- **EXERCISE PROMPT**: Give back every record below precisely as written.

Saved entries
□ □ □ □ □ □ □

/-- The sp rows. -/
def spRegs : List RegRow := [
  -- SP_n_CTL (R314)
  ⟨0x6000, 0x20, 64, 0x0, 1, .plain, 0x0, [fld 31 31 .rw .live, fld 30 30 .rw .live, fld 28 24 .rw .live, fldR 22 20 .rw .staged 0 4, fldR 17 16 .rw .staged 0 1, fld 15 15 .rw .staged, fld 14 14 .rw .staged, fld 13 13 .rw .staged]⟩,
  -- SP_n_LINE (R314)
  ⟨0x6004, 0x20, 64, 0x0, 1, .plain, 0x1002580, [fld 27 27 .rw .staged, fldR 26 25 .rw .staged 0 2, fld 24 24 .rw .staged, fldR 23 0 .rw .staged 300 12000000]⟩,
  -- SP_n_TIMING (R314)
  ⟨0x6008, 0x20, 64, 0x0, 1, .plain, 0x40408, [fldR 23 16 .rw .staged 1 255, fld 15 8 .rw .staged, fld 7 0 .rw .staged]⟩,
  -- SP_n_FRAME (R314)
  ⟨0x600C, 0x20, 64, 0x0, 1, .plain, 0xA0100, [fld 23 16 .rw .staged, fldR 11 0 .rw .staged 1 4095]⟩,
  -- SP_n_REPLY (R314)
  ⟨0x6010, 0x20, 64, 0x0, 1, .plain, 0x640000, [fldR 31 16 .rw .live 1 65535, fld 15 0 .rw .staged]⟩,
  -- SP_n_POLL (R314)
  ⟨0x6014, 0x20, 64, 0x0, 1, .plain, 0x103E8, [fld 31 31 .rw .live, fldR 23 16 .rw .staged 1 255, fldR 15 0 .rw .staged 1 65535]⟩,
  -- SP_n_POLLB (R314)
  ⟨0x6018, 0x20, 64, 0x0, 1, .plain, 0x0, [fld 21 0 .rw .staged]⟩,
  -- SP_n_STAT (R314)
  ⟨0x601C, 0x20, 64, 0x0, 1, .plain, 0x0, [fld 31 31 .w1c .fixed, fld 30 30 .w1c .fixed, fld 29 29 .w1c .fixed, fld 28 28 .w1c .fixed, fld 27 27 .w1c .fixed, fld 26 26 .w1c .fixed, fld 25 25 .w1c .fixed, fld 24 24 .ro .fixed, fld 15 0 .rc .fixed]⟩]

/-- The cf rows. -/
def cfRegs : List RegRow := [
  -- CF_n_CTL (R315)
  ⟨0x6800, 0x40, 16, 0x0, 1, .plain, 0x280000, [fld 31 31 .rw .live, fld 30 30 .rw .live, fld 28 24 .rw .live, fld 23 23 .rw .staged, fld 22 22 .rw .staged, fld 21 21 .rw .staged, fld 20 20 .rw .staged, fld 19 19 .rw .staged, fld 18 18 .rw .staged, fld 17 17 .wo .live, fld 11 8 .rw .staged]⟩,
  -- CF_n_NBT (R315)
  ⟨0x6804, 0x40, 16, 0x0, 1, .plain, 0x10F3E0F, [fld 28 24 .rw .staged, fld 22 16 .rw .staged, fld 15 8 .rw .staged, fld 6 0 .rw .staged]⟩,
  -- CF_n_DBT (R315)
  ⟨0x6808, 0x40, 16, 0x0, 1, .plain, 0x71E07, [fld 28 24 .rw .staged, fld 19 16 .rw .staged, fld 12 8 .rw .staged, fld 3 0 .rw .staged]⟩,
  -- CF_n_TDC (R315)
  ⟨0x680C, 0x40, 16, 0x0, 1, .plain, 0x0, [fld 30 24 .ro .fixed, fld 6 0 .rw .staged]⟩,
  -- CF_n_ERR (R315)
  ⟨0x6810, 0x40, 16, 0x0, 1, .plain, 0x0, [fld 31 30 .ro .fixed, fld 23 16 .ro .fixed, fld 15 15 .ro .fixed, fld 14 8 .ro .fixed, fld 2 0 .ro .fixed]⟩,
  -- CF_n_STAT (R315)
  ⟨0x6814, 0x40, 16, 0x0, 1, .plain, 0x0, [fld 31 31 .w1c .fixed, fld 30 30 .w1c .fixed, fld 29 29 .w1c .fixed, fld 28 28 .w1c .fixed, fld 27 27 .w1c .fixed, fld 26 26 .w1c .fixed, fld 15 0 .rc .fixed]⟩,
  -- CF_n_FLTk_ID (R315)
  ⟨0x6820, 0x40, 16, 0x8, 4, .plain, 0x0, [fld 31 31 .rw .staged, fld 29 29 .rw .staged, fld 28 0 .rw .staged]⟩,
  -- CF_n_FLTk_MASK (R315)
  ⟨0x6824, 0x40, 16, 0x8, 4, .plain, 0x1FFFFFFF, [fld 28 0 .rw .staged]⟩]

/-- The dc rows. -/
def dcRegs : List RegRow := [
  -- DC_n_CTL (R316)
  ⟨0x6C00, 0x80, 8, 0x0, 1, .plain, 0x4, [fld 31 31 .rw .live, fld 30 30 .rw .live, fld 29 29 .rw .live, fld 28 24 .rw .live, fld 20 20 .rw .staged, fld 19 16 .rw .staged, fldR 6 0 .rw .staged 4 100]⟩,
  -- DC_n_PERIOD (R316)
  ⟨0x6C04, 0x80, 8, 0x0, 1, .plain, 0x3E8, [fld 19 0 .rw .staged]⟩,
  -- DC_n_PSTEP (R316)
  ⟨0x6C08, 0x80, 8, 0x0, 1, .plain, 0x1000000, [fldR 31 0 .rw .staged 1 4294967295]⟩,
  -- DC_n_STAT (R316)
  ⟨0x6C0C, 0x80, 8, 0x0, 1, .plain, 0x0, [fld 31 31 .w1c .fixed, fld 30 30 .w1c .fixed, fld 29 29 .ro .fixed, fld 28 28 .ro .fixed]⟩,
  -- DC_n_OUTMASKi (R316)
  ⟨0x6C10, 0x80, 8, 0x4, 4, .plain, 0x0, [fld 31 0 .rw .staged]⟩,
  -- DC_n_SAFEi (R316)
  ⟨0x6C20, 0x80, 8, 0x4, 4, .plain, 0x0, [fld 31 0 .rw .staged]⟩,
  -- DC_n_EDGERi (R316)
  ⟨0x6C30, 0x80, 8, 0x4, 4, .plain, 0x0, [fld 31 0 .rw .live]⟩,
  -- DC_n_EDGEFi (R316)
  ⟨0x6C40, 0x80, 8, 0x4, 4, .plain, 0x0, [fld 31 0 .rw .live]⟩,
  -- DC_n_MISMi (R316)
  ⟨0x6C50, 0x80, 8, 0x4, 4, .plain, 0x0, [fld 31 0 .w1c .fixed]⟩,
  -- DC_n_CNT_SCAN (R316)
  ⟨0x6C60, 0x80, 8, 0x0, 1, .plain, 0x0, ctr⟩,
  -- DC_n_CNT_MISM (R316)
  ⟨0x6C64, 0x80, 8, 0x0, 1, .plain, 0x0, ctr⟩,
  -- DC_n_CNT_OVERRUN (R316)
  ⟨0x6C68, 0x80, 8, 0x0, 1, .plain, 0x0, ctr⟩]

□ □ □ □ □ □ □

- **TASK SOLUTION**:
/-- The sp rows. -/
def spRegs : List RegRow := [
  -- SP_n_CTL (R314)
  ⟨0x6000, 0x20, 64, 0x0, 1, .plain, 0x0, [fld 31 31 .rw .live, fld 30 30 .rw .live, fld 28 24 .rw .live, fldR 22 20 .rw .staged 0 4, fldR 17 16 .rw .staged 0 1, fld 15 15 .rw .staged, fld 14 14 .rw .staged, fld 13 13 .rw .staged]⟩,
  -- SP_n_LINE (R314)
  ⟨0x6004, 0x20, 64, 0x0, 1, .plain, 0x1002580, [fld 27 27 .rw .staged, fldR 26 25 .rw .staged 0 2, fld 24 24 .rw .staged, fldR 23 0 .rw .staged 300 12000000]⟩,
  -- SP_n_TIMING (R314)
  ⟨0x6008, 0x20, 64, 0x0, 1, .plain, 0x40408, [fldR 23 16 .rw .staged 1 255, fld 15 8 .rw .staged, fld 7 0 .rw .staged]⟩,
  -- SP_n_FRAME (R314)
  ⟨0x600C, 0x20, 64, 0x0, 1, .plain, 0xA0100, [fld 23 16 .rw .staged, fldR 11 0 .rw .staged 1 4095]⟩,
  -- SP_n_REPLY (R314)
  ⟨0x6010, 0x20, 64, 0x0, 1, .plain, 0x640000, [fldR 31 16 .rw .live 1 65535, fld 15 0 .rw .staged]⟩,
  -- SP_n_POLL (R314)
  ⟨0x6014, 0x20, 64, 0x0, 1, .plain, 0x103E8, [fld 31 31 .rw .live, fldR 23 16 .rw .staged 1 255, fldR 15 0 .rw .staged 1 65535]⟩,
  -- SP_n_POLLB (R314)
  ⟨0x6018, 0x20, 64, 0x0, 1, .plain, 0x0, [fld 21 0 .rw .staged]⟩,
  -- SP_n_STAT (R314)
  ⟨0x601C, 0x20, 64, 0x0, 1, .plain, 0x0, [fld 31 31 .w1c .fixed, fld 30 30 .w1c .fixed, fld 29 29 .w1c .fixed, fld 28 28 .w1c .fixed, fld 27 27 .w1c .fixed, fld 26 26 .w1c .fixed, fld 25 25 .w1c .fixed, fld 24 24 .ro .fixed, fld 15 0 .rc .fixed]⟩]

/-- The cf rows. -/
def cfRegs : List RegRow := [
  -- CF_n_CTL (R315)
  ⟨0x6800, 0x40, 16, 0x0, 1, .plain, 0x280000, [fld 31 31 .rw .live, fld 30 30 .rw .live, fld 28 24 .rw .live, fld 23 23 .rw .staged, fld 22 22 .rw .staged, fld 21 21 .rw .staged, fld 20 20 .rw .staged, fld 19 19 .rw .staged, fld 18 18 .rw .staged, fld 17 17 .wo .live, fld 11 8 .rw .staged]⟩,
  -- CF_n_NBT (R315)
  ⟨0x6804, 0x40, 16, 0x0, 1, .plain, 0x10F3E0F, [fld 28 24 .rw .staged, fld 22 16 .rw .staged, fld 15 8 .rw .staged, fld 6 0 .rw .staged]⟩,
  -- CF_n_DBT (R315)
  ⟨0x6808, 0x40, 16, 0x0, 1, .plain, 0x71E07, [fld 28 24 .rw .staged, fld 19 16 .rw .staged, fld 12 8 .rw .staged, fld 3 0 .rw .staged]⟩,
  -- CF_n_TDC (R315)
  ⟨0x680C, 0x40, 16, 0x0, 1, .plain, 0x0, [fld 30 24 .ro .fixed, fld 6 0 .rw .staged]⟩,
  -- CF_n_ERR (R315)
  ⟨0x6810, 0x40, 16, 0x0, 1, .plain, 0x0, [fld 31 30 .ro .fixed, fld 23 16 .ro .fixed, fld 15 15 .ro .fixed, fld 14 8 .ro .fixed, fld 2 0 .ro .fixed]⟩,
  -- CF_n_STAT (R315)
  ⟨0x6814, 0x40, 16, 0x0, 1, .plain, 0x0, [fld 31 31 .w1c .fixed, fld 30 30 .w1c .fixed, fld 29 29 .w1c .fixed, fld 28 28 .w1c .fixed, fld 27 27 .w1c .fixed, fld 26 26 .w1c .fixed, fld 15 0 .rc .fixed]⟩,
  -- CF_n_FLTk_ID (R315)
  ⟨0x6820, 0x40, 16, 0x8, 4, .plain, 0x0, [fld 31 31 .rw .staged, fld 29 29 .rw .staged, fld 28 0 .rw .staged]⟩,
  -- CF_n_FLTk_MASK (R315)
  ⟨0x6824, 0x40, 16, 0x8, 4, .plain, 0x1FFFFFFF, [fld 28 0 .rw .staged]⟩]

/-- The dc rows. -/
def dcRegs : List RegRow := [
  -- DC_n_CTL (R316)
  ⟨0x6C00, 0x80, 8, 0x0, 1, .plain, 0x4, [fld 31 31 .rw .live, fld 30 30 .rw .live, fld 29 29 .rw .live, fld 28 24 .rw .live, fld 20 20 .rw .staged, fld 19 16 .rw .staged, fldR 6 0 .rw .staged 4 100]⟩,
  -- DC_n_PERIOD (R316)
  ⟨0x6C04, 0x80, 8, 0x0, 1, .plain, 0x3E8, [fld 19 0 .rw .staged]⟩,
  -- DC_n_PSTEP (R316)
  ⟨0x6C08, 0x80, 8, 0x0, 1, .plain, 0x1000000, [fldR 31 0 .rw .staged 1 4294967295]⟩,
  -- DC_n_STAT (R316)
  ⟨0x6C0C, 0x80, 8, 0x0, 1, .plain, 0x0, [fld 31 31 .w1c .fixed, fld 30 30 .w1c .fixed, fld 29 29 .ro .fixed, fld 28 28 .ro .fixed]⟩,
  -- DC_n_OUTMASKi (R316)
  ⟨0x6C10, 0x80, 8, 0x4, 4, .plain, 0x0, [fld 31 0 .rw .staged]⟩,
  -- DC_n_SAFEi (R316)
  ⟨0x6C20, 0x80, 8, 0x4, 4, .plain, 0x0, [fld 31 0 .rw .staged]⟩,
  -- DC_n_EDGERi (R316)
  ⟨0x6C30, 0x80, 8, 0x4, 4, .plain, 0x0, [fld 31 0 .rw .live]⟩,
  -- DC_n_EDGEFi (R316)
  ⟨0x6C40, 0x80, 8, 0x4, 4, .plain, 0x0, [fld 31 0 .rw .live]⟩,
  -- DC_n_MISMi (R316)
  ⟨0x6C50, 0x80, 8, 0x4, 4, .plain, 0x0, [fld 31 0 .w1c .fixed]⟩,
  -- DC_n_CNT_SCAN (R316)
  ⟨0x6C60, 0x80, 8, 0x0, 1, .plain, 0x0, ctr⟩,
  -- DC_n_CNT_MISM (R316)
  ⟨0x6C64, 0x80, 8, 0x0, 1, .plain, 0x0, ctr⟩,
  -- DC_n_CNT_OVERRUN (R316)
  ⟨0x6C68, 0x80, 8, 0x0, 1, .plain, 0x0, ctr⟩]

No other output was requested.